-- ==== Sys2Proof/Machine/Lfo.lean ====
section
/-! DEFINITION. The LFO (`41_lfo.md` R140 to R145). -/

namespace Sys2Proof.Machine

open Sys2Proof.Config

/-- `rateMap(rp) = MIN_LFO_RATE + rp * (MAX_LFO_RATE - MIN_LFO_RATE)` (R141). -/
def rateMap (p : Params) (rp : F64) : F64 := fadd p.minLfoRate (fmul rp (fsub p.maxLfoRate p.minLfoRate))

/-- `LFO.setRate(hz)`: it does not touch `LPHASE` (R142). -/
def lfoSetRate {S : Nat} (hz : F64) (u : Regs S) : Regs S := { u with lrate := hz }

/-- The LFO phase one sample later: `LPHASE + LRATE / SRATE`, less 1 where that is `>= 1` (R143). -/
def lfoNextPhase (lphase lrate srate : F64) : F64 :=
  if fle fone (fadd lphase (fdiv lrate srate)) then fsub (fadd lphase (fdiv lrate srate)) fone
  else fadd lphase (fdiv lrate srate)

/-- `LFO.peek()`: the value at the current phase, and then one sample's advance (R143, C1). -/
def lfoPeek {S : Nat} (p : Params) (u : Regs S) : F64 × Regs S :=
  (p.lfoWave u.lphase, { u with lphase := lfoNextPhase u.lphase u.lrate u.srate })

/-- The rescale to unipolar `[0, 1]`: `(v + 1) * 0.5` (R144). -/
def unipolar (v : F64) : F64 := fmul (fadd v fone) fhalf

end Sys2Proof.Machine
end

######

What to do — Filter by the word "rateMap": copy every line of the data that holds it.

Answer below —
/-- `rateMap(rp) = MIN_LFO_RATE + rp * (MAX_LFO_RATE - MIN_LFO_RATE)` (R141). -/
def rateMap (p : Params) (rp : F64) : F64 := fadd p.minLfoRate (fmul rp (fsub p.maxLfoRate p.minLfoRate))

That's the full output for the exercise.